WHAT IS BEING ASKED> In the data below, find each line carrying the string "unfold" and copy it out.

Stored data entries

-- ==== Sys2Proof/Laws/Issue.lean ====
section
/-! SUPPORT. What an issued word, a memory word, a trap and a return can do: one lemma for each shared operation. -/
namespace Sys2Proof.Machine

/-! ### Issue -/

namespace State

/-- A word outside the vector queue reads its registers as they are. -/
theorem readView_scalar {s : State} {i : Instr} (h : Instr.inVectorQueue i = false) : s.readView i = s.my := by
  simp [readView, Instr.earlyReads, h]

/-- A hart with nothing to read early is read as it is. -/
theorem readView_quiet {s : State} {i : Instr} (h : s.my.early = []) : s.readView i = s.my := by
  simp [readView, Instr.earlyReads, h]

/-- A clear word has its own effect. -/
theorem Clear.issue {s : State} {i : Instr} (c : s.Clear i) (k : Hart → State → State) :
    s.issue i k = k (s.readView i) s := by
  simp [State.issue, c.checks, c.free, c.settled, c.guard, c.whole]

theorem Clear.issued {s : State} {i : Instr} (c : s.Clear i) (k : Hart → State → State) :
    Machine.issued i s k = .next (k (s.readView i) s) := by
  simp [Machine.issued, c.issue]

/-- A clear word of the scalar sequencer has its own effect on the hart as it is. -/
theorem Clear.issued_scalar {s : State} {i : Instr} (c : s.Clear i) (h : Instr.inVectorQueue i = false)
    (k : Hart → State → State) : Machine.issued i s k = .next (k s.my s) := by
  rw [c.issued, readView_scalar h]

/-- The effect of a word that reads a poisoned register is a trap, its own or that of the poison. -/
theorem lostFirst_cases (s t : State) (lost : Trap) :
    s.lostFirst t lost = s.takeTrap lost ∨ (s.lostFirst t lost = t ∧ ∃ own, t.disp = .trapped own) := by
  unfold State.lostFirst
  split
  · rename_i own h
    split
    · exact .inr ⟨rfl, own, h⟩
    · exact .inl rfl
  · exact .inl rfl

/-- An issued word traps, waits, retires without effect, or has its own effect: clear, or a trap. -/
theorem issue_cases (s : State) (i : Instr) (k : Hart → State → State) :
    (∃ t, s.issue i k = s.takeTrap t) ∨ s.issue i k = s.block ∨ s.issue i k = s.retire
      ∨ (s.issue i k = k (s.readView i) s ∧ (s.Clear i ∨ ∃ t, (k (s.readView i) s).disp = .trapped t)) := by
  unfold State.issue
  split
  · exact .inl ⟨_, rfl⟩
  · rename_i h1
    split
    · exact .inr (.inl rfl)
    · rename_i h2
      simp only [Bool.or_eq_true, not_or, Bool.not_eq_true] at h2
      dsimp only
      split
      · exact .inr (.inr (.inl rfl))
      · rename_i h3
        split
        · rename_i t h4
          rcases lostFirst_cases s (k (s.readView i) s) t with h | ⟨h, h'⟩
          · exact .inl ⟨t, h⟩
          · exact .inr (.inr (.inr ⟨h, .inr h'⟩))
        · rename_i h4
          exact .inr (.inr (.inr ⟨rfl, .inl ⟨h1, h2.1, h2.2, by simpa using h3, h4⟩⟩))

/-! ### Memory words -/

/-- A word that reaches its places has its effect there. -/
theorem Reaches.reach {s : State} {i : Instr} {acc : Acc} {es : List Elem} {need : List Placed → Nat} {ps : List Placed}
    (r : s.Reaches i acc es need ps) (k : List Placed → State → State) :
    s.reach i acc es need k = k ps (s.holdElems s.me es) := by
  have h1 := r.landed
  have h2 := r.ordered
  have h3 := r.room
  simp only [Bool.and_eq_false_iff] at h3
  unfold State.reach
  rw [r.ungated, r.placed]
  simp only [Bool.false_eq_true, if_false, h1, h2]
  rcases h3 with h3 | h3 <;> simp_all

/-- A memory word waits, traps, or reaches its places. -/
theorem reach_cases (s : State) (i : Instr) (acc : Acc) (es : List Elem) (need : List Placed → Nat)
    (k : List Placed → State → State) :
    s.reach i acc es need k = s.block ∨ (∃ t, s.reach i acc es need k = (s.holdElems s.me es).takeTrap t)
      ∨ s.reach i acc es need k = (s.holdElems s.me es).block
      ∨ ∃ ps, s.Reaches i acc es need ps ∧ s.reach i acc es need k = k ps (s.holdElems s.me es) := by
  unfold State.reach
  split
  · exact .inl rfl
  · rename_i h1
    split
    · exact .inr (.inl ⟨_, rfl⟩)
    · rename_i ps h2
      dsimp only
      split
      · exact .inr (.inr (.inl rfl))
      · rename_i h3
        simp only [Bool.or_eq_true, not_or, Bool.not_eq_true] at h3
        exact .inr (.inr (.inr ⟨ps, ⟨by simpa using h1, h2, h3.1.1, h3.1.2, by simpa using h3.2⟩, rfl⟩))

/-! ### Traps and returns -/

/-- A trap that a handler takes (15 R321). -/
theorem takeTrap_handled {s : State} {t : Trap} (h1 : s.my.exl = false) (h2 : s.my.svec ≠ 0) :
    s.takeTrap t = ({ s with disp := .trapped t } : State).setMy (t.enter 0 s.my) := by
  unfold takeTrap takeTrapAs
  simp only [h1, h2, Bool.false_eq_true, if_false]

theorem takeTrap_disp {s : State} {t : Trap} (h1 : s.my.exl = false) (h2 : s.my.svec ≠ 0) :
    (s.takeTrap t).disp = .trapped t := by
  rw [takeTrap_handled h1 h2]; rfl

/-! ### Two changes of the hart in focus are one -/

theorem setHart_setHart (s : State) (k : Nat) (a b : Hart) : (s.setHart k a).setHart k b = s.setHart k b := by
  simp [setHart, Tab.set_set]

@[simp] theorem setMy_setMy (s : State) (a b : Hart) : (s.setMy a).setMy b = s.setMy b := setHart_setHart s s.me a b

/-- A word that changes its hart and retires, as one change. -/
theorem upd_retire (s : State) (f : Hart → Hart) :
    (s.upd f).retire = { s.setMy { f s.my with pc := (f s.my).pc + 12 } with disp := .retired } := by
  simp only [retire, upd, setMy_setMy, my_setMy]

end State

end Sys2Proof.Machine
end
...
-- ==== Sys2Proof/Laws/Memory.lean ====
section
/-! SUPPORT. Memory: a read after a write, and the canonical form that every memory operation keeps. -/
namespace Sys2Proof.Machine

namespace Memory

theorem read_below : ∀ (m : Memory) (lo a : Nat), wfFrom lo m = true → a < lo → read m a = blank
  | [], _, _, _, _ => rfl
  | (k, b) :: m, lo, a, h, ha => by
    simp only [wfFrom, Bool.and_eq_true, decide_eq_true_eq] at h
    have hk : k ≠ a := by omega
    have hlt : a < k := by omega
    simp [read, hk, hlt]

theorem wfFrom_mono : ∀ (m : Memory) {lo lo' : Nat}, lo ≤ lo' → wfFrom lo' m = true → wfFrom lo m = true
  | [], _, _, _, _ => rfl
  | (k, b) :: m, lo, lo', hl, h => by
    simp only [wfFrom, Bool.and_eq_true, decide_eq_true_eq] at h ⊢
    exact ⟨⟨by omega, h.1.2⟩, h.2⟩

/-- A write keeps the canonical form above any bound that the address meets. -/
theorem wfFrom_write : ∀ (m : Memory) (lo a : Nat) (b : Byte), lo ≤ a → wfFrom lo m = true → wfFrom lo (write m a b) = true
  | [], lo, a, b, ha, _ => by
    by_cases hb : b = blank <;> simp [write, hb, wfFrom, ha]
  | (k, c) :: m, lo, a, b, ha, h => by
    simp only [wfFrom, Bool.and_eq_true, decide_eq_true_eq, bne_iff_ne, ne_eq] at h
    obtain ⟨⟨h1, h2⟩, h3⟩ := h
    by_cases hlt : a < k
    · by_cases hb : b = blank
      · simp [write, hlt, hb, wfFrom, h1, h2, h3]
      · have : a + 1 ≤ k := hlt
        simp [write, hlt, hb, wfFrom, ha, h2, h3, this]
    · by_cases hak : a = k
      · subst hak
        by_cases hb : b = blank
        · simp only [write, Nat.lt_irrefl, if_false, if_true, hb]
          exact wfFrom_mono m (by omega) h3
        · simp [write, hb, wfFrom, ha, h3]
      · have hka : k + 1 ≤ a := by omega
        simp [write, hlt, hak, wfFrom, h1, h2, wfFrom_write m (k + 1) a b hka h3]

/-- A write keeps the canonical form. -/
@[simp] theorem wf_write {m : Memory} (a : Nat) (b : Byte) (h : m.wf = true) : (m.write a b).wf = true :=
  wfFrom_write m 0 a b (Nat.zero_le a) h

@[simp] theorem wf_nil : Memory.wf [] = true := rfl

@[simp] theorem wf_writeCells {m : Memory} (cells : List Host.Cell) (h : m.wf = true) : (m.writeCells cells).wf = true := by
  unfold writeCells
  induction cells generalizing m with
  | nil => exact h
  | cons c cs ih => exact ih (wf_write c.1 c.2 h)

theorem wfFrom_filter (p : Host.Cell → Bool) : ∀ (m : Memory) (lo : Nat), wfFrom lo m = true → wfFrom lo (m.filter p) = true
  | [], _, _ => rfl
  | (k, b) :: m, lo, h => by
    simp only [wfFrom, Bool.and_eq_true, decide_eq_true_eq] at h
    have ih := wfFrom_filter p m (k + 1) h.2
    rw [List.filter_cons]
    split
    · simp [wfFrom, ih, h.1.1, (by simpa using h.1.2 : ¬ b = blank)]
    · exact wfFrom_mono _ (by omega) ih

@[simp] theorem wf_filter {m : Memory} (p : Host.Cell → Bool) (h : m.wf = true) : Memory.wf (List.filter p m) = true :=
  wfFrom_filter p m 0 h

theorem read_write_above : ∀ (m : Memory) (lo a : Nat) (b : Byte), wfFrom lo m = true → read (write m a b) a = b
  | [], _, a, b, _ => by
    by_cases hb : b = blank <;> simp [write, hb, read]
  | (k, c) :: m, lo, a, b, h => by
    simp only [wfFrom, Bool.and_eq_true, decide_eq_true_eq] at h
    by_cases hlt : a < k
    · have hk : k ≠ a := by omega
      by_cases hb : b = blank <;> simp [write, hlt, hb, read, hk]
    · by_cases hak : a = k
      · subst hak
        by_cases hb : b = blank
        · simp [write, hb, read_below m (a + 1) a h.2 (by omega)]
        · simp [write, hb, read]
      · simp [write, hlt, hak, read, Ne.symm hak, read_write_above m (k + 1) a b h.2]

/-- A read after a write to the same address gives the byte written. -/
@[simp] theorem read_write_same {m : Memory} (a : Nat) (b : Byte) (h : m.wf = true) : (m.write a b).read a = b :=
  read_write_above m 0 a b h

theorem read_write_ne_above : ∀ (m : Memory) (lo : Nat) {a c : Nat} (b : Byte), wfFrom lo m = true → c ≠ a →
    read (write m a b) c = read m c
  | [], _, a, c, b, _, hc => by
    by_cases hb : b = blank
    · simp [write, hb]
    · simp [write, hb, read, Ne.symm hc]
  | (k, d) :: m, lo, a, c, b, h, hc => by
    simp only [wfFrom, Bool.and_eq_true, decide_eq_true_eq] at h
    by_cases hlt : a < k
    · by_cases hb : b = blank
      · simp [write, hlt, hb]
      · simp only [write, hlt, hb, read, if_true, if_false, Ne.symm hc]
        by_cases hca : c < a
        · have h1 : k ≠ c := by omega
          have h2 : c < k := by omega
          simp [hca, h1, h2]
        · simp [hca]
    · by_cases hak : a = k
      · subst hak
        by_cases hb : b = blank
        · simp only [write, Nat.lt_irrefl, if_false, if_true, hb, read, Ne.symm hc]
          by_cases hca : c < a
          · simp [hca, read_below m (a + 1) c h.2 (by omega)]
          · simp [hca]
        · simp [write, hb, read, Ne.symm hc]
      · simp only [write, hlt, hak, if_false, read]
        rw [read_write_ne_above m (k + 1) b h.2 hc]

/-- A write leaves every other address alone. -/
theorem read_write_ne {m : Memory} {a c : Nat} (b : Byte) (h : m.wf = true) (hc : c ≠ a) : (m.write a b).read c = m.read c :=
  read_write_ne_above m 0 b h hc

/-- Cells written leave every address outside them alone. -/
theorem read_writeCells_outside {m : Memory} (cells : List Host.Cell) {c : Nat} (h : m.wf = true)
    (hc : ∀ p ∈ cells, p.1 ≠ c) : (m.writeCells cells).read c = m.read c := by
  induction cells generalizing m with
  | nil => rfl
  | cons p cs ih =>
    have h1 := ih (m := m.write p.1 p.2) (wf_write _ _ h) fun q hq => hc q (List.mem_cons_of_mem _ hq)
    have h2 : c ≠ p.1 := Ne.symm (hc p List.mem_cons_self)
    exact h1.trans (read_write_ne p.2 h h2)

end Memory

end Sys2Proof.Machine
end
---
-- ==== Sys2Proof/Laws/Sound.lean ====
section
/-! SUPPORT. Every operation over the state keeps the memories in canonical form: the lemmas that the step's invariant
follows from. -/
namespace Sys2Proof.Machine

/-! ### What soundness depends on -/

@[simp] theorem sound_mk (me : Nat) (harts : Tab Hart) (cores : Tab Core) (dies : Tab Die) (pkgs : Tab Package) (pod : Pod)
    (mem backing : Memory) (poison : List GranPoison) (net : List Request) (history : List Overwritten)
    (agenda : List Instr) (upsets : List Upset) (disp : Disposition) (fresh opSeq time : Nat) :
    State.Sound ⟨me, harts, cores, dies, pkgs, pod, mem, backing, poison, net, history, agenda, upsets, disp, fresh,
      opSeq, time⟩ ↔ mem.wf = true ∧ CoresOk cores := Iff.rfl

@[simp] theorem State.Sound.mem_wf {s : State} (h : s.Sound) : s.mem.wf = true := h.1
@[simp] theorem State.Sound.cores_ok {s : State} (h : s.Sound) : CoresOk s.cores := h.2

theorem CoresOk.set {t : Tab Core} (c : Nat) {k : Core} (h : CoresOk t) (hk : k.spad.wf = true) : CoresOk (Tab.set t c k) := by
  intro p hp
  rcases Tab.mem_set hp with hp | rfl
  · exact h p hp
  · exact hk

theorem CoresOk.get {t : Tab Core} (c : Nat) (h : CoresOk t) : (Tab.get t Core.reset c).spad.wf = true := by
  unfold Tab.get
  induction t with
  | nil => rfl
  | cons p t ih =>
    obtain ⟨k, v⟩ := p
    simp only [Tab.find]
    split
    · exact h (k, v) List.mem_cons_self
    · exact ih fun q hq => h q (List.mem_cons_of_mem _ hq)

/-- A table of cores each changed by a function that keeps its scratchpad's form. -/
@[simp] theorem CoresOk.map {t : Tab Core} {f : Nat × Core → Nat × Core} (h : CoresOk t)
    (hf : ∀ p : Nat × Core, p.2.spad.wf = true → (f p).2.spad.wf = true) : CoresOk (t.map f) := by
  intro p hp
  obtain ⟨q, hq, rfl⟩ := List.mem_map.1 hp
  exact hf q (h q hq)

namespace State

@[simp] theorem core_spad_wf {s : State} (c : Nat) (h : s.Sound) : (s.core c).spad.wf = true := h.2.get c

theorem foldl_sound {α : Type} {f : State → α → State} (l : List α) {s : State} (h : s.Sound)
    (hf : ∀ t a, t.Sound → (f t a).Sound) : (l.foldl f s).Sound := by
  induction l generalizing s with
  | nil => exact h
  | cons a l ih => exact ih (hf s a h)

ANSWER SPACE>
  unfold State.lostFirst
  unfold State.issue
  unfold State.reach
  unfold State.reach
  unfold takeTrap takeTrapAs
  unfold writeCells
  unfold Tab.get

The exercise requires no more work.